Based on the artificial seawater for preparing, nutritive ingredient below in artificial seawater, adding:
SODIUMNITRATE 0.15g/L two hypophosphite monohydrate sodium dihydrogen 0.011g/L
Trace element 1ml Fe EDTA 0.01g/L
Wherein micro-compound method:
Tetrahydrate manganese chloride 0.22g/L CoCL2 0.11g/L
Cupric sulfate pentahydrate 0.02g/L Zinc Sulphate Heptahydrate 0.044g/L
Sodium Molybdate Dihydrate 0.012g/L
Add water and be settled to 1L.
With the above-mentioned substance dissolving, be settled to 1L with distilled water, 121 ℃ of autoclaving 20min shake adding 100mlFN17 substratum and collective media in the bottle at 250ml, and inoculum density is 4 * 10
5Individual cells/ml, at 26 ℃ of temperature, light: dark=14: 10, light intensity 100001ux cultivates under the conditions such as shaking speed 140r/min.Cultivated through 7 days, the maximum biomass of little plan ball algae-X57 can reach 4.2 * 10
8Individual cells/ml (see figure 1).
Can learn according to above-mentioned different cultivation results, use FN17 substratum provided by the invention, daily adding solution A: B: C was according to 18: 1: 18 mixed, when add-on is 8ml/L, the accumulation of its biomass is to use 2 times of collective media, it is loaded down with trivial details to have overcome the collective media preparation simultaneously, the defective that cost is higher.

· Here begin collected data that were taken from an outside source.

/-! ### The ends of a rod with a valid FT -/

/-- A reference in a rod with a valid FT that does not serve (R123, R136). -/
theorem Rod.captureEnd_disciplined (ρ : Rod) (two : Option Nat) (e : Int) (hs : RS.serving ρ.state = false) :
    let τ := (ρ.captureEnd true two (some e)).flush
    τ.ftn = ρ.ftn ∧ τ.b Fl.FT_STAT_HOLD = false ∧ τ.g Fl.REMAINDER_E = satWord e ∧
    τ.tb.integ64 = clampI (-ρ.slewLim) ρ.slewLim (ρ.tb.integ64 + e) ∧
    τ.g Fl.RATE_CORR_RATE = natOfInt 32 (divRoundAway (clampI (-ρ.slewLim) ρ.slewLim (8 * e + τ.tb.integ64)) 16) := by
  obtain ⟨hhold, hft, hstate, hinteg, hslew⟩ := Rod.holdEnded_spec ρ
  obtain ⟨hrem, hsum, hrate⟩ := Rod.corrected_spec ρ.holdEnded e
  have h := Rod.holding_corrected ρ.holdEnded e
  have heq : ρ.captureEnd true two (some e) = ρ.holdEnded.corrected e :=
    (Rod.captureEnd_correct ρ two e).trans (Rod.lossOfLock_corrected ρ.holdEnded e (by rwa [hstate]))
  dsimp only
  rw [heq, Rod.flush_ftn, Rod.flush_tb, Rod.flush_b _ Fl.FT_STAT_HOLD ftStat_not_log, Rod.flush_g _ Fl.REMAINDER_E (by decide),
    Rod.flush_g _ Fl.RATE_CORR_RATE (by decide), ← hslew, ← hinteg]
  exact ⟨h.ftn.trans hft, (h.carries.b _ (by decide) (by decide)).trans hhold, hrem, hsum, hrate⟩

/-- No reference in a rod with a valid FT that does not serve (R119). -/
theorem Rod.captureEnd_heldOver (ρ : Rod) (two : Option Nat) (hs : RS.serving ρ.state = false) :
    let τ := (ρ.captureEnd true two none).flush
    τ.ftn = ρ.ftn ∧ τ.b Fl.FT_STAT_HOLD = true ∧
    (ρ.b Fl.FT_STAT_HOLD = false → τ.tb.holdFt = ρ.ft ∧ τ.recorded 0x0263 sevDegrade 0x040) := by
  obtain ⟨hhold, hft, hstate, hbegun⟩ := Rod.holdBegun_spec ρ two
  have h := Rod.holding_heldOver (ρ.holdBegun two) (by rwa [hstate])
  dsimp only
  rw [Rod.captureEnd_hold, Rod.flush_ftn, Rod.flush_tb, Rod.flush_b _ Fl.FT_STAT_HOLD ftStat_not_log]
  refine ⟨h.ftn.trans hft, (h.carries.b _ (by decide) (by decide)).trans hhold, fun hh => ?_⟩
  obtain ⟨hat, hnoted⟩ := hbegun hh
  exact ⟨h.held.trans hat, h.carries.recorded hnoted (by decide)⟩

/-! ### FT stepped in SYNC -/

theorem Rod.owedRecords_ftn (ρ : Rod) : ρ.owedRecords.ftn = ρ.ftn := by
  unfold Rod.owedRecords
  dsimp only
  rw [Rod.when_keeps (fun q => q.ftn) (fun q => q.flt _ _ _ _) _ _ (fun _ => rfl),
    Rod.each_keeps (fun q => q.ftn) (fun e q => q.evtRecord 0x003 e) (fun _ _ => rfl),
    Rod.each_keeps (fun q => q.ftn) (fun e q => q.evtRecord 0x002 e) (fun _ _ => rfl)]

theorem Rod.carries_owedRecords {β : Type} {V : ModeS → β} {K : Nat → Bool} {ρ q : Rod} (h : ρ.carries V K q) :
    ρ.carries V K q.owedRecords := by
  have hclk := Rod.carries_each q.aon.clkEvts (fun e p => p.evtRecord 0x002 e) (fun _ _ k => Rod.carries_fltAP k) h
  have hsup := Rod.carries_each q.aon.supEvt.toList (fun e p => p.evtRecord 0x003 e) (fun _ _ k => Rod.carries_fltAP k) hclk
  exact Rod.carries_same (Rod.carries_when _ _ (fun _ k => Rod.carries_fltAP k) hsup)

/-- A reference in a rod in SYNC without a valid FT (R121). -/
theorem Rod.captureEnd_stepped (ρ : Rod) (two : Option Nat) (e : Int) (hs : ρ.state = RS.sync) :
    let τ := (ρ.captureEnd false two (some e)).flush
    τ.ftn = ((12500 * (ρ.ftn : Int) + e) / 12500).toNat ∧ τ.b Fl.FT_STAT_VALID = true ∧ τ.recorded 0x0260 sevInfo 0x040 := by
  let q := (ρ.ftMoved e).p Fl.FT_STAT_VALID (b2n true)
  let d := [(8, 8, (ρ.ftMoved e).ft)]
  have heq : ρ.captureEnd false two (some e) = (q.fltAP 0x0260 sevInfo 0x040 0xFF 0xFF d).owedRecords :=
    (Rod.captureEnd_step ρ two e hs).trans (Rod.ftStep_eq ρ e)
  have hc := Rod.carries_owedRecords (V := fun _ => ()) (K := frameRegs) (Rod.carries_refl _ _ (q.fltAP 0x0260 sevInfo 0x040 0xFF 0xFF d))
  have hvalid : q.b Fl.FT_STAT_VALID = true := Rod.b_p (ρ.ftMoved e) Fl.FT_STAT_VALID true (by decide) rfl
  have hft : q.ftn = ((12500 * (ρ.ftn : Int) + e) / 12500).toNat := by
    rw [← Rod.ftPs_zero]
    rfl
  dsimp only
  rw [heq, Rod.flush_ftn, Rod.owedRecords_ftn, Rod.flush_b _ Fl.FT_STAT_VALID ftStat_not_log]
  refine ⟨hft, ?_, hc.recorded (Rod.noted_fltAP _ _ _ _ _ _ _) (by decide)⟩
  exact ((hc.b _ (by decide) (by decide)).trans (Rod.b_congr _ _ _ (Rod.gw_fltAP _ _ _ _ _ _ _ _))).trans hvalid

/-! ### The statement -/

/-- Settles O37: the ways a close can end, each by what it leaves of the window as judged. -/
theorem windowCloseDisciplinesTime : Obligations.WindowCloseDisciplinesTime := by
  unfold Obligations.WindowCloseDisciplinesTime
  intro s r
  dsimp only
  refine ⟨fun ho => ⟨_, rfl, ?_⟩, fun ho => ⟨_, rfl, ?_⟩⟩
  all_goals
    dsimp only
    rw [State.rod_putRod]
    generalize (s.rod r).view s.rod = ρ at ho ⊢
  · exact Rod.only_flush_self (Rod.captureWindowClose_closed ρ s.rod ho)
  · rw [Rod.captureWindowClose_eq ρ s.rod ho]
    obtain ⟨hopen, -, hinteg, hmode, hvalid, hhold, hstate, hslew, hme, hft, hrk⟩ := Rod.windowJudged_spec ρ s.rod
    have hclose := Rod.closing_flush (Rod.closing_captureEnd (ρ.b Fl.FT_STAT_VALID) (spreadOf ρ.sources) ρ.reference.1
      (Rod.closing_refl (ρ.windowJudged s.rod)))
    generalize ρ.windowJudged s.rod = q at *
    have hlim : q.slewLim = ρ.slewLim := by unfold Rod.slewLim; rw [hslew]
    have hat : q.ft = ρ.ft := by unfold Rod.ft; rw [hft]
    refine ⟨hclose.window.trans hopen, hclose.mode.trans hmode, hclose.me.trans hme, hclose.sig.trans (by rw [hrk]),
      fun e hr hv hs => ?_, fun e hr hv hs => ?_, fun hr hv hs => ?_, fun hr hv => ?_⟩
    all_goals
      rw [show ρ.reference.1 = _ from hr, hv]
    · rw [← hft]
      exact Rod.captureEnd_stepped q _ e (hstate.trans hs)
    · have h := Rod.captureEnd_disciplined q (spreadOf ρ.sources) e (by rw [hstate, hs])
      rwa [hft, hlim, hinteg] at h
    · have h := Rod.captureEnd_heldOver q (spreadOf ρ.sources) (by rw [hstate, hs])
      rwa [hft, hhold, hat] at h
    · rw [Rod.captureEnd_wait, Rod.flush_ftn, Rod.flush_b _ Fl.FT_STAT_VALID ftStat_not_log]
      exact ⟨hft, hvalid.trans hv⟩

end Sys2Proof.Machine
end

section
/-! The FlexRay controller: what a change of its state, of its fields beyond the pages, and of what it sends leaves. -/

namespace Sys2Proof.Machine

/-! ### Its fields beyond the pages -/

@[simp] theorem Rod.gw_modFr (ρ : Rod) (f : FrS → FrS) (a : Nat) : (ρ.modFr f).gw a = ρ.gw a := rfl
@[simp] theorem Rod.g_modFr (ρ : Rod) (f : FrS → FrS) (x : Fld) : (ρ.modFr f).g x = ρ.g x := rfl
@[simp] theorem Rod.b_modFr (ρ : Rod) (f : FrS → FrS) (x : Fld) : (ρ.modFr f).b x = ρ.b x := rfl
@[simp] theorem Rod.poc_modFr (ρ : Rod) (f : FrS → FrS) : (ρ.modFr f).poc = ρ.poc := rfl
@[simp] theorem Rod.modFr_fr (ρ : Rod) (f : FrS → FrS) : (ρ.modFr f).fr = f ρ.fr := rfl

theorem Rod.only_modFr {ρ q σ : Rod} {ex : List Nat} (f : FrS → FrS) (h : ρ.only q ex σ) :
    ρ.only (q.modFr f) ex { σ with fr := f σ.fr } := by
  obtain ⟨hk, ha⟩ := h
  refine ⟨Rod.keepsRegs_regs _ q _ _ rfl hk, ?_⟩
  unfold Rod.agrees Rod.modFr at *
  rw [ha]

theorem Rod.only_inc {ρ q σ : Rod} {ex : List Nat} (f : Fld) (hf : f.addr ∈ ex) (h : ρ.only q ex σ) : ρ.only (q.inc f) ex σ :=
  Rod.only_p f _ hf h

theorem Rod.agrees_fr {ρ q : Rod} (h : ρ.agrees q) : ρ.fr = q.fr := by
  unfold Rod.agrees at h
  rw [h]

/-- What is left but for the controller's fields beyond the pages, whatever they are. -/
theorem Rod.only_ownFr {ρ q σ : Rod} {ex : List Nat} {f : FrS} (h : ρ.only q ex { σ with fr := f }) :
    ρ.only q ex { σ with fr := q.fr } := by
  rw [Rod.agrees_fr h.2]
  exact h

theorem Rod.agrees_fresh {ρ q : Rod} (h : ρ.agrees q) : ρ.fresh = q.fresh := by
  unfold Rod.agrees at h
  rw [h]

theorem Rod.only_fresh {ρ q σ : Rod} {ex : List Nat} (n : Nat) (h : ρ.only q ex σ) :
    ρ.only { q with fresh := n } ex { σ with fresh := n } := by
  obtain ⟨hk, ha⟩ := h
  refine ⟨Rod.keepsRegs_regs _ q _ _ rfl hk, ?_⟩
  unfold Rod.agrees at *
  rw [ha]

/-! ### A state entered -/

theorem Rod.only_setPoc {ρ q σ : Rod} {ex : List Nat} (p : Nat) (hs : Rg.FR_STAT ∈ ex) (hi : Rg.IRQ_RAW 0x030 ∈ ex)
    (h : ρ.only q ex σ) : ρ.only (q.setPoc p) ex σ :=
  ⟨Rod.keepsRegs_setPoc _ _ _ _ hs hi h.1, Rod.agrees_trans _ _ _ (Rod.agrees_setPoc _ _) h.2⟩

1. the many conditions of ultrasonic wave and culture condition are induced
In 300L small light reactor assembly, add the FN17 substratum, little plan ball algae-X57 and culture volume ratio are 1: 8 ratio inoculation, inoculum density is 2.1 * 10
5Individual cells/ml, culture temperature is 26-28 ℃, and illumination is 15000-180001ux, and light application time is 14 hours/day, the mixed solution 0.8ml/L (solution A: B: C according to 18: 1: 18 mixed) that adds solution A, B, C every day, cultivate after 8 days, with the frequency of 18kHz, the power of 4w, treatment time 15s, supersound process 2 times, each timed interval is 10s, feeding concentration with the flow velocity of 1.0-1.5L/min then is 5% CO
2Add the mixed solution (solution A: B according to 15: 1 mixed) of solution A, B every day, add-on is 30 μ l/L, the amount of disposable adding solution C is 1.2ml/L, and inducing culture is after 2 days, again with the frequency of 10kHz, the power of 3w, treatment time 8s, supersound process 1 time, coinduction fat accumulation 4 days.

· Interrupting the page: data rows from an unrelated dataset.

-- ==== Sys2Proof/Syntax.lean ====
section
/-! DEFINITION. The abstract syntax: one constructor per row of spec/opcode_table.json, in the table's order.
A slot encoding carries its operand fields (R69, R72); the frame fields S and G belong to the bundle (R59).
A row without an encoding is a step of another agent of the device, and carries the place where it happens. -/

namespace Sys2Proof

2. the single induction method of nitrogenous source restriction
In 300L small light reactor assembly, add the FN17 substratum, little plan ball algae-X57 and culture volume ratio are 1: 8 ratio inoculation, inoculum density is 2.1 * 10
5Individual cells/ml, culture temperature are 26-28 ℃, and illumination is 15000-180001ux, light application time is 14 hours/day, adds FN17 nutrient solution stoste 0.8ml/L every day, cultivates after 8 days, adding SODIUMNITRATE content every day is the FN17 nutrient solution of 16mg/L, and add-on is 0.8ml/L, inducing culture 4 days.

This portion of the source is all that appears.